Y we do it manualy if already free transformation pack is available???
transformation pack


----------



## BBThumbHealer (Aug 11, 2007)

Thnx ..really useful..

^ ... transformation packs aren't worth coz they slow the the PC's efficiency !


----------



## Gigacore (Aug 11, 2007)

thanks buddy. 

i dont like transformation packs


----------



## aryayush (Aug 12, 2007)

@summit.nayak
That is Tiger, not Leopard. 

BTW, that tutorial is very well researched. The author has taken care of the tiniest of details and he certainly deserves credit for that. One thing he should have included though, is a screenshot of the end result.


----------



## summit.nayak (Aug 16, 2007)

aryayush said:
			
		

> @summit.nayak
> That is Tiger, not Leopard.
> 
> BTW, that tutorial is very well researched. The author has taken care of the tiniest of details and he certainly deserves credit for that. One thing he should have included though, is a screenshot of the end result.


Sorry, my mistake


----------



## blueshift (Aug 16, 2007)

*Bookmarked it.

Thanks


----------



## infra_red_dude (Aug 16, 2007)

very thotfully emulated 



			
				almighty said:
			
		

> Y we do it manualy if already free transformation pack is available???

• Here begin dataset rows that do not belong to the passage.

-- ==== Sys2Proof/Laws/InCycleProfile.lean ====
section
/-! SUPPORT. What the operations of Machine/Profile.lean keep. -/

namespace Sys2Proof.Machine

variable {z s : State}

set_option linter.unusedTactic false
set_option linter.unreachableTactic false

theorem modGen_inCycle (h : InCycle z s) : InCycle z (modGen x1 x2 s) := by
  unfold modGen
  try dsimp only
  repeat' first
      | (intro _) | (with_reducible assumption) | (with_reducible exact InCycle.upd (by assumption) rfl rfl)
      | (with_reducible apply InCycle.ite)
      | split

theorem refuseGo_inCycle (h : InCycle z s) : InCycle z (refuseGo x1 x2 s) := by
  unfold refuseGo
  try dsimp only
  repeat' first
      | (intro _) | (with_reducible assumption) | (with_reducible apply count_inCycle) | (with_reducible apply irq_inCycle)
      | (with_reducible apply recordErr_inCycle) | (with_reducible apply modGen_inCycle)
      | (with_reducible exact InCycle.upd (by assumption) rfl rfl) | (with_reducible apply InCycle.ite)
      | (with_reducible refine InCycle.upd ?_ rfl rfl <;> first
          | (with_reducible apply count_inCycle) | (with_reducible apply irq_inCycle)
          | (with_reducible apply recordErr_inCycle) | (with_reducible apply modGen_inCycle))
      | split

theorem acceptGo_inCycle (h : InCycle z s) : InCycle z (acceptGo x1 x2 s) := by
  unfold acceptGo
  try dsimp only
  repeat' first
      | (intro _) | (with_reducible assumption) | (with_reducible apply modGen_inCycle) | (with_reducible apply count_inCycle)
      | (with_reducible apply irq_inCycle) | (with_reducible exact InCycle.upd (by assumption) rfl rfl)
      | (with_reducible apply InCycle.ite)
      | (with_reducible refine InCycle.upd ?_ rfl rfl <;> first
          | (with_reducible apply modGen_inCycle) | (with_reducible apply count_inCycle) | (with_reducible apply irq_inCycle))
      | split

theorem takeGo_inCycle (h : InCycle z s) : InCycle z (takeGo x1 s) := by
  unfold takeGo
  try dsimp only
  repeat' first
      | (intro _) | (with_reducible assumption) | (with_reducible apply modGen_inCycle)
      | (with_reducible apply refuseGo_inCycle) | (with_reducible apply acceptGo_inCycle)
      | (with_reducible exact InCycle.upd (by assumption) rfl rfl) | (with_reducible apply InCycle.ite)
      | (with_reducible refine InCycle.upd ?_ rfl rfl <;> first
          | (with_reducible apply modGen_inCycle) | (with_reducible apply refuseGo_inCycle)
          | (with_reducible apply acceptGo_inCycle))
      | split

theorem takeStop_inCycle (h : InCycle z s) : InCycle z (takeStop x1 s) := by
  unfold takeStop
  try dsimp only
  repeat' first
      | (intro _) | (with_reducible assumption) | (with_reducible apply countIf_inCycle)
      | (with_reducible apply modGen_inCycle) | (with_reducible apply refuseGo_inCycle)
      | (with_reducible exact InCycle.upd (by assumption) rfl rfl) | (with_reducible apply InCycle.ite)
      | (with_reducible refine InCycle.upd ?_ rfl rfl <;> first
          | (with_reducible apply countIf_inCycle) | (with_reducible apply modGen_inCycle)
          | (with_reducible apply refuseGo_inCycle))
      | split

theorem takeLoad_inCycle (h : InCycle z s) : InCycle z (takeLoad x1 s) := by
  unfold takeLoad
  try dsimp only
  repeat' first
      | (intro _) | (with_reducible assumption) | (with_reducible apply modGen_inCycle)
      | (with_reducible exact InCycle.upd (by assumption) rfl rfl) | (with_reducible apply InCycle.ite)
      | (with_reducible refine InCycle.upd ?_ rfl rfl <;> first
          | (with_reducible apply modGen_inCycle))
      | split

theorem watchStop_inCycle (h : InCycle z s) : InCycle z (watchStop x1 s) := by
  unfold watchStop
  try dsimp only
  repeat' first
      | (intro _) | (with_reducible assumption) | (with_reducible apply modGen_inCycle)
      | (with_reducible exact InCycle.upd (by assumption) rfl rfl) | (with_reducible apply InCycle.ite)
      | (with_reducible refine InCycle.upd ?_ rfl rfl <;> first
          | (with_reducible apply modGen_inCycle))
      | split

theorem hardwareTick_inCycle (h : InCycle z s) : InCycle z (hardwareTick x1 s) := by
  unfold hardwareTick
  try dsimp only
  repeat' first
      | (intro _) | (with_reducible assumption) | (with_reducible apply takeGo_inCycle)
      | (with_reducible apply takeLoad_inCycle) | (with_reducible apply takeStop_inCycle)
      | (with_reducible apply modGen_inCycle) | (with_reducible apply irqIf_inCycle) | (with_reducible apply watchStop_inCycle)
      | (with_reducible exact InCycle.upd (by assumption) rfl rfl) | (with_reducible apply InCycle.ite)
      | (with_reducible refine InCycle.upd ?_ rfl rfl <;> first
          | (with_reducible apply takeGo_inCycle) | (with_reducible apply takeLoad_inCycle)
          | (with_reducible apply takeStop_inCycle) | (with_reducible apply modGen_inCycle)
          | (with_reducible apply irqIf_inCycle) | (with_reducible apply watchStop_inCycle))
      | split

theorem clampHost_inCycle (h : InCycle z s) : InCycle z (clampHost x1 x2 s).2 := by
  unfold clampHost
  try dsimp only
  repeat' first
      | (intro _) | (with_reducible assumption) | (with_reducible apply count_inCycle) | (with_reducible apply modGen_inCycle)
      | (with_reducible exact InCycle.upd (by assumption) rfl rfl) | (with_reducible apply InCycle.ite)
      | (with_reducible refine InCycle.upd ?_ rfl rfl <;> first
          | (with_reducible apply count_inCycle) | (with_reducible apply modGen_inCycle))
      | split

theorem hostFifoTick_inCycle (h : InCycle z s) : InCycle z (hostFifoTick x1 s) := by
  unfold hostFifoTick
  try dsimp only
  repeat' first
      | (intro _) | (with_reducible assumption) | (with_reducible apply haLate_inCycle) | (with_reducible apply modGen_inCycle)
      | (with_reducible apply clampHost_inCycle) | (with_reducible exact InCycle.upd (by assumption) rfl rfl)
      | (with_reducible apply InCycle.ite)
      | (with_reducible refine InCycle.upd ?_ rfl rfl <;> first
          | (with_reducible apply haLate_inCycle) | (with_reducible apply modGen_inCycle)
          | (with_reducible apply clampHost_inCycle))
      | split

theorem hostLinearTick_inCycle (h : InCycle z s) : InCycle z (hostLinearTick x1 x2 x3 s) := by
  unfold hostLinearTick
  try dsimp only
  repeat' first
      | (intro _) | (with_reducible assumption) | (with_reducible apply modGen_inCycle)
      | (with_reducible exact InCycle.upd (by assumption) rfl rfl) | (with_reducible apply InCycle.ite)
      | (with_reducible refine InCycle.upd ?_ rfl rfl <;> first
          | (with_reducible apply modGen_inCycle))
      | split

theorem hostRequests_inCycle (h : InCycle z s) : InCycle z (hostRequests x1 s) := by
  unfold hostRequests
  try dsimp only
  repeat' first
      | (with_reducible apply takeLoad_inCycle) | (intro _) | (with_reducible assumption) | (with_reducible apply takeGo_inCycle)
      | (with_reducible apply takeStop_inCycle) | (with_reducible exact InCycle.upd (by assumption) rfl rfl)
      | (with_reducible apply InCycle.ite)
      | (with_reducible refine InCycle.upd ?_ rfl rfl <;> first
          | (with_reducible apply takeLoad_inCycle)
          | (with_reducible apply takeGo_inCycle) | (with_reducible apply takeStop_inCycle))
      | split

theorem genTick_inCycle (h : InCycle z s) : InCycle z (genTick x1 x2 x3 s) := by
  unfold genTick
  try dsimp only
  repeat' first
      | (intro _) | (with_reducible assumption) | (with_reducible apply hostRequests_inCycle)
      | (with_reducible apply hostFifoTick_inCycle) | (with_reducible apply hostLinearTick_inCycle)
      | (with_reducible apply hardwareTick_inCycle) | (with_reducible exact InCycle.upd (by assumption) rfl rfl)
      | (with_reducible apply InCycle.ite)
      | (with_reducible refine InCycle.upd ?_ rfl rfl <;> first
          | (with_reducible apply hostRequests_inCycle) | (with_reducible apply hostFifoTick_inCycle)
          | (with_reducible apply hostLinearTick_inCycle) | (with_reducible apply hardwareTick_inCycle))
      | split

theorem genSync_inCycle (h : InCycle z s) : InCycle z (genSync x1 s) := by
  unfold genSync
  try dsimp only
  repeat' first
      | (intro _) | (with_reducible assumption) | (with_reducible apply modGen_inCycle)
      | (with_reducible exact InCycle.upd (by assumption) rfl rfl) | (with_reducible apply InCycle.ite)
      | (with_reducible refine InCycle.upd ?_ rfl rfl <;> first
          | (with_reducible apply modGen_inCycle))
      | split

theorem genCutOff_inCycle (h : InCycle z s) : InCycle z (genCutOff x1 s) := by
  unfold genCutOff
  try dsimp only
  repeat' first
      | (intro _) | (with_reducible assumption) | (with_reducible apply clampHost_inCycle)
      | (with_reducible apply modGen_inCycle) | (with_reducible apply haLate_inCycle)
      | (with_reducible exact InCycle.upd (by assumption) rfl rfl) | (with_reducible apply InCycle.ite)
      | (with_reducible refine InCycle.upd ?_ rfl rfl <;> first
          | (with_reducible apply clampHost_inCycle) | (with_reducible apply modGen_inCycle)
          | (with_reducible apply haLate_inCycle))
      | split

theorem genModeChanged_inCycle (h : InCycle z s) : InCycle z (genModeChanged x1 s) := by
  unfold genModeChanged
  try dsimp only
  repeat' first
      | (intro _) | (with_reducible assumption) | (with_reducible apply modGen_inCycle)
      | (with_reducible exact InCycle.upd (by assumption) rfl rfl) | (with_reducible apply InCycle.ite)
      | (with_reducible refine InCycle.upd ?_ rfl rfl <;> first
          | (with_reducible apply modGen_inCycle))
      | split

theorem genFeedback_inCycle (h : InCycle z s) : InCycle z (genFeedback x1 x2 x3 s) := by
  unfold genFeedback
  try dsimp only
  repeat' first
      | (intro _) | (with_reducible assumption) | (with_reducible apply modGen_inCycle) | (with_reducible apply irqIf_inCycle)
      | (with_reducible apply count_inCycle) | (with_reducible apply irq_inCycle)
      | (with_reducible exact InCycle.upd (by assumption) rfl rfl) | (with_reducible apply InCycle.ite)
      | (with_reducible refine InCycle.upd ?_ rfl rfl <;> first
          | (with_reducible apply modGen_inCycle) | (with_reducible apply irqIf_inCycle) | (with_reducible apply count_inCycle)
          | (with_reducible apply irq_inCycle))
      | split

theorem requestGo_inCycle (h : InCycle z s) : InCycle z (requestGo x1 x2 s) := by
  unfold requestGo
  try dsimp only
  repeat' first
      | (intro _) | (with_reducible assumption) | (with_reducible apply countIf_inCycle)
      | (with_reducible apply modGen_inCycle) | (with_reducible exact InCycle.upd (by assumption) rfl rfl)
      | (with_reducible apply InCycle.ite)
      | (with_reducible refine InCycle.upd ?_ rfl rfl <;> first
          | (with_reducible apply countIf_inCycle) | (with_reducible apply modGen_inCycle))
      | split

theorem writePrgLoad_inCycle (h : InCycle z s) : InCycle z (writePrgLoad x1 s) := by
  unfold writePrgLoad
  try dsimp only
  repeat' first
      | (intro _) | (with_reducible assumption) | (with_reducible apply modGen_inCycle)
      | (with_reducible apply recordErr_inCycle) | (with_reducible exact InCycle.upd (by assumption) rfl rfl)
      | (with_reducible apply InCycle.ite)
      | (with_reducible refine InCycle.upd ?_ rfl rfl <;> first
          | (with_reducible apply modGen_inCycle) | (with_reducible apply recordErr_inCycle))
      | split

theorem writePrgCmd_inCycle (h : InCycle z s) : InCycle z (writePrgCmd x1 x2 s) := by
  unfold writePrgCmd
  try dsimp only
  repeat' first
      | (intro _) | (with_reducible assumption) | (with_reducible apply writePrgLoad_inCycle)
      | (with_reducible apply requestGo_inCycle) | (with_reducible apply modGen_inCycle)
      | (with_reducible exact InCycle.upd (by assumption) rfl rfl) | (with_reducible apply InCycle.ite)
      | (with_reducible refine InCycle.upd ?_ rfl rfl <;> first
          | (with_reducible apply writePrgLoad_inCycle) | (with_reducible apply requestGo_inCycle)
          | (with_reducible apply modGen_inCycle))
      | split

theorem writeHaPosHi_inCycle (h : InCycle z s) : InCycle z (writeHaPosHi x1 x2 s) := by
  unfold writeHaPosHi
  try dsimp only
  repeat' first
      | (intro _) | (with_reducible assumption) | (with_reducible apply modGen_inCycle)
      | (with_reducible apply recordErr_inCycle) | (with_reducible exact InCycle.upd (by assumption) rfl rfl)
      | (with_reducible apply InCycle.ite)
      | (with_reducible refine InCycle.upd ?_ rfl rfl <;> first
          | (with_reducible apply modGen_inCycle) | (with_reducible apply recordErr_inCycle))
      | split

theorem resetGen_inCycle (h : InCycle z s) : InCycle z (resetGen x1 s) := by
  unfold resetGen
  try dsimp only
  repeat' first
      | (intro _) | (with_reducible assumption) | (with_reducible apply modGen_inCycle)
      | (with_reducible exact InCycle.upd (by assumption) rfl rfl) | (with_reducible apply InCycle.ite)
      | (with_reducible refine InCycle.upd ?_ rfl rfl <;> first
          | (with_reducible apply modGen_inCycle))
      | split

theorem readPosLo_inCycle (h : InCycle z s) : InCycle z (readPosLo x1 x2 s).2 := by
  unfold readPosLo
  try dsimp only
  repeat' first
      | (intro _) | (with_reducible assumption) | (with_reducible exact InCycle.upd (by assumption) rfl rfl)
      | (with_reducible apply InCycle.ite)
      | split

end Sys2Proof.Machine
end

so that everything is not spoon-fed and you learn things better this way. whats the fun and satisfaction if everything's done at the click of a button?



			
				BlackBerry7100g said:
			
		

> ...transformation packs aren't worth coz they slow the the PC's efficiency !


may i know how?



			
				aryayush said:
			
		

> @summit.nayak
> That is Tiger, not Leopard.


but the mac desktop screenshot in the first page has the default panther wallpaper!


----------



## Batistabomb (Aug 16, 2007)

Thanks buddy really working well


----------



## aryayush (Aug 17, 2007)

infra_red_dude said:
			
		

> but the mac desktop screenshot in the first page has the default panther wallpaper!


Yeah, I hadn't noticed that.


----------